В 1957 году вдове Беспалова все же удалось добиться компенсации. Доказать проживание Беспалова смогли бывавшие на даче до ареста Илья Сельвинский, Мариэтта Шагинян и Александр Авдеенко. Они подписали документ с описью оставленного в переделкинском доме имущества. Во всех литфондовских документах со списками на получение дач фамилия Ивана Беспалова подчеркнута: следы производившегося расследования.
После того как прошли первые аресты, в дневнике Афиногенова появилась запись, передающая удивительно точный прогноз, высказанный Владимиром Бахметьевым:
Все передают друг другу стихи, что Бахметьев сказал будто бы со зловещим видом: три дачи освободились, еще три скоро освободим… и знаю какие… теперь писатели ходят и гадают – какие же. И это называется партийное влияние на беспартийных!191
Действительно, предстояло еще три ареста, на каждой даче с замиранием выжидали. Для молодого драматурга ожидание становилось невыносимым. Софья Шамардина вспоминала, как, бродя с ней по переделкинским просекам, Афиногенов остановился у заколоченной дачи Бруно Ясенского и воскликнул: «Только бы уж поскорей и меня взяли.

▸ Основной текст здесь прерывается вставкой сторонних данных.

-- ==== Sys2Proof/Machine/Retrieval.lean ====
section
/-! DEFINITION. Commands on indexes (R325, R326, R330, R337..R342, R349), the queues of the search and gather engines
(R273, R323), and the ends of operations on the search engines. -/

namespace Sys2Proof.Machine

/-! ## Engine queues (R273, R323) -/

/-- The kind runs on a search engine. -/
def RetKind.searches : RetKind → Bool
  | .search | .insert | .delete | .compact => true
  | .gather | .scatterAdd | .scatterSet => false

/-- The kind changes an index: such operations of one index run one at a time (R337). -/
def RetKind.changes : RetKind → Bool
  | .insert | .delete | .compact => true
  | _ => false

/-- An operation by its id. -/
def State.retOp (s : State) (id : Nat) : Option RetOp := s.ret.ops.find? (·.id == id)

/-- An operation replaced. -/
def State.setRetOp (s : State) (o : RetOp) : State :=
  { s with ret := { s.ret with ops := s.ret.ops.map fun (x : RetOp) => if x.id = o.id then o else x } }

/-- An operation removed. -/
def State.delRetOp (s : State) (id : Nat) : State :=
  { s with ret := { s.ret with ops := s.ret.ops.filter (·.id != id) } }

/-- The operation that an engine runs. -/
def State.engineOp (s : State) (die engine : Nat) (search : Bool) : Option RetOp :=
  s.ret.ops.find? fun o => o.engine == some engine && o.die == die && o.kind.searches == search

/-- A free engine of a die. -/
def State.freeEngine (s : State) (die : Nat) (search : Bool) : Option Nat :=
  (List.range 4).find? fun e => (s.engineOp die e search).isNone

/-- An operation may start: it waits for no earlier change of its index, and a compaction that has rewritten its lists
only waits for searches. -/
def State.retCanStart (s : State) (o : RetOp) : Bool :=
  o.engine.isNone && o.released.isNone &&
  (!o.kind.changes || !s.ret.ops.any fun p =>
    p.kind.changes && p.slice == o.slice && p.num == o.num && p.id < o.id)

/-- The waiting operation a die's engines take next (R273): LC before BE, slices round robin, then arrival order. -/
def State.retNext (s : State) (die : Nat) (search : Bool) : Option RetOp :=
  let w := s.ret.ops.filter fun o => o.die == die && o.kind.searches == search && s.retCanStart o
  let w1 := if w.any (·.lc) then w.filter (·.lc) else w
  let last := tabGetD s.ret.turn 0 (2 * die + boolBit (!search))
  let rank (o : RetOp) : Nat := (o.slice + 63 - last) % 64
  w1.foldl (fun b o => match b with
    | none => some o
    | some p => if rank o < rank p || (rank o == rank p && o.id < p.id) then some o else some p) none

/-- The table of a slice with a number, unless it has been destroyed. -/
def State.table (s : State) (sl n : Nat) : Option Table :=
  s.ret.tables.find? fun t => t.slice == sl && t.num == n

/-- The index of a slice with a number. -/
def State.index (s : State) (sl n : Nat) : Option Index :=
  s.ret.indexes.find? fun x => x.slice == sl && x.num == n

/-- An index replaced. -/
def State.setIndex (s : State) (x : Index) : State :=
  { s with ret := { s.ret with indexes := s.ret.indexes.map fun (y : Index) =>
    if y.slice = x.slice ∧ y.num = x.num then x else y } }

/-- Waiting operations started on the free engines of a die, at most `n`; a table operation takes the version current
at its start (R348). -/
def State.retStart (s : State) (die : Nat) (search : Bool) : Nat → State
  | 0 => s
  | n + 1 =>
    match s.freeEngine die search, s.retNext die search with
    | some e, some o =>
      let v := match s.table o.slice o.num with
        | some t => t.version
        | none => 0
      let s1 := s.setRetOp { o with engine := some e, version := v }
      ({ s1 with ret := { s1.ret with turn := tabPut s1.ret.turn (2 * die + boolBit (!search)) o.slice } }).retStart
        die search n
    | _, _ => s

/-- An operation accepted (R323): it queues at its home die and starts at once on a free engine. -/
def State.retAccept (s : State) (o : RetOp) : State :=
  let s1 := { s with ret := { s.ret with ops := s.ret.ops ++ [{ o with id := s.ret.nextId }], nextId := s.ret.nextId + 1 } }
  s1.retStart o.die o.kind.searches 4

/-- An operation ended: its engine is free for the next. -/
def State.retEnd (s : State) (o : RetOp) (status : Nat) (result : List (Nat × Nat)) : State :=
  ((s.delRetOp o.id).completeOpt o.tag status (packBytes result)).retStart o.die o.kind.searches 4

/-! ## INDEX_CREATE (R325, R326) -/

/-- The object at an address of a slice is still being created. -/
def State.creating (s : State) (sl va : Nat) : Bool :=
  s.mem.objects.any fun o => o.slice == sl && o.va == va && o.tag.isSome

/-- An index that commands may name. -/
def State.openIndex (s : State) (sl n : Nat) : Option Index :=
  match s.index sl n with
  | some x => if x.destroyed || s.creating sl x.va then none else some x
  | none => none

/-- Operands outside the ranges of *INDEX_CREATE operands* (R326 check 2), the range of VA apart. -/
def indexBad (o : IndexOps) : Bool :=
  let d := o.dims.toNat
  let g0 := o.degree0.toNat
  let g := o.degree.toNat
  let l := o.levels.toNat
  d < 32 || 4096 < d || d % 32 != 0 || !([0, 3, 8].contains o.vformat.toNat) || !([3, 8, 255].contains o.rformat.toNat) ||
  o.metric == 3 || g0 < 16 || 128 < g0 || g0 % 16 != 0 || g < 8 || 64 < g || g % 8 != 0 || l == 0 || 8 < l ||
  o.beam.toNat < 16 || 1024 < o.beam.toNat || 64 < o.attrBytes.toNat || o.attrBytes.toNat % 8 != 0 ||
  ((o.upperCap == 0) != (l == 1)) || o.tier == 3 || o.rtier == 3

/-- The index that INDEX_CREATE asks for, at its address. -/
def indexOf (o : IndexOps) (sl die va : Nat) : Index :=
  { slice := sl, num := o.index.toNat, die := die, dims := o.dims.toNat, vformat := o.vformat.toNat
    rformat := o.rformat.toNat, metric := o.metric.toNat, degree0 := o.degree0.toNat, degree := o.degree.toNat
    levels := o.levels.toNat, beam := o.beam.toNat, attrBytes := o.attrBytes.toNat
    capacity := if o.capacity = 0 then 2 ^ 32 else o.capacity.toNat, upperCap := o.upperCap.toNat, serial := o.serial
    va := va, rva := 0 }

/-- One object of a command taken in a tier at a given or at the lowest free address, which for the arrays of an index is a
multiple of 2 MiB (R325); T2 waits for its members. Answers
the code of the check that fails (R298 checks 4 to 6). -/
def State.takeObj (s : State) (sl type tier va units : Nat) (die : Option Nat) (prot : Bool) (t : Option Tag) :
    Except Nat (State × Nat) :=
  if units = 0 then .ok (s, 0)
  else
    let w := max 1 (le (s.tierMap sl) 2 2)
    match if va = 0 then s.lowestRange sl tier (units * 4096) (if type = 2 then 2 ^ 21 else 4096) else some va with
    | none => .error eTierFull
    | some a =>
      if (s.objRanges sl).any (overlaps a (units * 4096)) then .error eVaBusy
      else if tier = 2 ∧ prot ∧ ¬ s.stripeFormable sl w then .error eTierProt
      else match if tier = 1 then s.allocT1 sl type a units die prot t else s.allocT2 sl type a units 0 w prot t with
        | some s1 => .ok (s1, a)
        | none => .error eTierFull

/-- The command that creates objects ends at once when none of them waits for a pool member. -/
def State.endCreate (s : State) (t : Tag) (result : List (Nat × Nat)) : Reply :=
  if (s.createdBy (some t)).all (·.awaited.isEmpty) then .done (s.created (some t)) eOk result else .later s

/-- The objects of an index or table taken, then the rest; a failure to take them rejects the command. -/
def objThen {α : Type} (r : Except Nat (State × α)) (k : State → α → Reply) : Reply :=
  match r with
  | .error c => .reject c
  | .ok x => k x.1 x.2

/-- The objects of an index taken, and the index recorded. -/
def State.makeIndex (s : State) (o : IndexOps) (sl die : Nat) (t : Tag) : Reply :=
  let prot := s.protFor sl (o.protect == 1)
  let x := indexOf o sl die 0
  let runits := if x.rformat = 0xFF then 0 else x.rbytes / 4096
  objThen (s.takeObj sl 2 (s.tierFor sl 2 o.tier.toNat) o.va.toNat (x.bytes / 4096) none prot (some t)) fun s1 va =>
    objThen (s1.takeObj sl 2 (s.tierFor sl 2 o.rtier.toNat) 0 runits none prot (some t)) fun s2 rva =>
      State.endCreate { s2 with ret := { s2.ret with indexes := s2.ret.indexes ++ [{ x with va := va, rva := rva }] } } t
        [(64, va)]

/-- Widths of the operands of INDEX_CREATE. -/
def indexWidths : List Nat := [6, 8, 4, 16, 8, 8, 2, 8, 8, 4, 16, 8, 32, 32, 2, 2, 1, 64, 64]

/-- INDEX_CREATE (R325, R326). -/
def execIndexCreate (h : Hdr) (o : IndexOps) (s : State) : Host.Outcome State Fault Refusal :=
  hostCmd { widths := indexWidths } h (fun s t =>
    let sl := cmdSlice h.fn.toNat o.slice.toNat
    let dies := s.dieList sl
    let ti := s.tierFor sl 2 o.tier.toNat
    let n := (indexOf o sl 0 0).bytes
    checked
      [(!s.defined sl, eNoImage),
       (decide (dies.length ≤ o.die.toNat) || indexBad o ||
        (o.va != 0 && (o.va.toNat % 2 ^ 21 != 0 || !inTier ti o.va.toNat n)), eIndexParam),
       ((s.index sl o.index.toNat).isSome, eIndexExists),
       (decide (256 ≤ s.ret.indexes.length), eIndexLimit),
       ((o.tier != 0 || o.rtier != 0) && s.objectMode sl, eTierMode)]
      (s.makeIndex o sl (dies.getD o.die.toNat 0) t)) s

/-! ## INDEX_DESTROY (R349) -/

/-- An index whose destruction waits for nothing more is removed with its objects. -/
def State.indexGone (s : State) (sl n : Nat) : State :=
  match s.index sl n with
  | none => s
  | some x =>
    if ¬ x.destroyed ∨ s.ret.ops.any (fun o => o.kind.searches && o.slice == sl && o.num == n) then s
    else
      let os := s.mem.objects.filter fun o => o.slice == sl && (o.va == x.va || (x.rformat != 0xFF && o.va == x.rva))
      let s1 := os.foldl State.freeObj s
      ({ s1 with ret := { s1.ret with indexes := s1.ret.indexes.filter fun y => !(y.slice == sl && y.num == n) } }).completeOpt
        x.dtag eOk []

/-- The state die a command on an index enters at (R22, R323): its home die. -/
def State.indexNode (s : State) (h : Hdr) (slice : BitVec 6) (index : U8) : List Nat :=
  ((s.index (cmdSlice h.fn.toNat slice.toNat) index.toNat).map fun x => [8 + x.die]).getD []

/-- The state die a command on a table enters at (R22, R323): its home die. -/
def State.tableNode (s : State) (h : Hdr) (slice : BitVec 6) (table : U8) : List Nat :=
  ((s.table (cmdSlice h.fn.toNat slice.toNat) table.toNat).map fun x => [8 + x.die]).getD []

/-- INDEX_DESTROY (R349): it completes when the requests already running have ended. -/
def execIndexDestroy (h : Hdr) (slice : BitVec 6) (index : U8) (s : State) : Host.Outcome State Fault Refusal :=
  hostCmd { widths := [6, 8], entry := s.indexNode h slice index } h (fun s t =>
    let sl := cmdSlice h.fn.toNat slice.toNat
    s.inSlice sl (match s.openIndex sl index.toNat with
    | none => .reject eNoIndex
    | some x => .later ((s.setIndex { x with destroyed := true, dtag := some t }).indexGone sl index.toNat))) s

Измучился, ожидая!»192 Фамилии Авербаха, Ясенского и Афиногенова назывались на собраниях и проработках через запятую. А десять дней спустя – совсем близко – арестовали его ближайшего соседа. Уводили сибирского писателя, критика и охотника Валериана Правдухина, мужа любимицы Горького Лидии Сейфуллиной.
Ночью проснулся от голосов:
– Да у него даже пары белья с собой нет.
– Неважно…
Узнал Сейфуллину и Правдухина. Выглянул в окно. Видны были силуэты людей, огонек папиросы. Понял. Приехали за Правдухиным, и он уже уходил.
Опять его голос:
– Ну, прощай.
– Нет, не прощай, а до свиданья. И даже не до свиданья, завтра я приеду в Москву и все выясню. Я тебе верю.
Потом урчание заводимой машины, яркий свет фонарей, машина разворачивалась долго по узкой травянистой дороге. Потом рывок, хлопнула дверца машины. Уехали. А из‑за оврага пьяные голоса тянули песню про ухаря купца. Собаки тявкнули редко и неохотно и замолкли. Туман расходился. Чуть видная занималась заря193.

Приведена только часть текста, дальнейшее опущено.